Hi @MCBirne , my copy of Excel doesn’t appear to have a stabw.n function , but looking it up, I gather that this is the stdev.p (Std Dev of population) function in my copy.
It seems that the “older” KNIME nodes all use the stdev.s (Std Dev of sample) function (STABW.S I think for your Excel). i.e. Column Aggregator, Math Formula, GroupBy
If you are using KNIME 5.4 (possibly KNIME 5.3 onwards), you can use the new Expression node to get the value you are looking for:
COLUMN_STDDEV
(column, ignore_nan, ddof)
Find the standard deviation of the values in a column, ignoring MISSING
values. If all values are MISSING
, the result is MISSING
.
The ignore_nan
option can be used to ignore NaN
values. If it is set to TRUE
, NaN
values are ignored, but if all values are NaN
, the result is MISSING
. If it is FALSE
, then NaN
values are not ignored and the result is NaN
if any value in the column is NaN
.
There is also an optional argument for the delta degrees of freedom (ddof) to use for the calculation. By default it is set to 0, but this can be changed to 1 to calculate the corrected sample standard deviation. See wikipedia:standard_deviation. Other integer values are also accepted.
Arguments
- column: The name of the column to aggregate
- ignore_nan: Whether to skip
NaN
values (defaults to FALSE
)
- ddof: The delta degrees of freedom to use (defaults to 0)
So if the optional third parameter is 0, it returns the value you want for the population (116.294), but if set to 1 it returns for the “sample” (121.46) as per the other KNIME nodes.

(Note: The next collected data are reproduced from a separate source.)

-- ==== Sys2Proof/Machine/Seek.lean ====
section
/-!
DEFINITION. SeekPlay and SeekPause (44_commands_seek.md). The status checksum is written after each
(41_latch_checksum_dispatch.md R158).
-/
namespace Sys2Proof.Machine

/-- The playback state a seek leaves: target status `st`, sector at the target at once, latency from the old sector
(R243, R244). `track` and `tocReadDone` are not written. -/
def seekPlayback (c : Config) (st : Status) (target : Int) (p : Playback) : Playback :=
  { p with
    latency := seekLatency c p.latency (seekDist c target p.sector)
    sector := target
    sampleOffset := 0
    pendingStatus := st
    status := .seeking }

/-- A seek with its reply, the invalidate pattern (R105, R244). -/
def seek (st : Status) (target : Int) (s : State) : State :=
  replyPayload selInvalid 0 0 0 0 0 0 0
    (replyStatus .seeking { s with play := seekPlayback s.cfg st target s.play })

/-- SeekPlay (R241, R244, R247). -/
def execSeekPlay (m10 m1 s10 s1 f10 f1 : Nib) (s : State) : Result :=
  .next (seek .playing (seekTarget m10 m1 s10 s1 f10 f1) s)

/-- SeekPause (R241, R244, R248). -/
def execSeekPause (m10 m1 s10 s1 f10 f1 : Nib) (s : State) : Result :=
  .next (seek .paused (seekTarget m10 m1 s10 s1 f10 f1) s)

end Sys2Proof.Machine
end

A couple of things to note.
- For column aggregation functions in the Expressions node, you specify the column name as a string literal e.g. “mycolumn”.
COLUMN_STDDEV("mycolumn")
If you attempt to write the column using the regular column name syntax for the Expressions node,
COLUMN_STDDEV($["mycolumn"])
this will be reported as a syntax error, which feels a little confusing at first.
- Unless your sample data is 10 rows or fewer, there is no point trying to test the column aggregation functions using the “Evaluate first 10 rows” button, since it will (as the name suggests) only use the first 10 rows in the calculation, leading to apparently incorrect (preview) results.
edit: btw, the expressions node will return the same value of course on every row. If you just want a single instance of the value, use the groupby node and simply group by the std dev column you just created to get back the single value (or you can use some other mechanism to remove the duplicated values)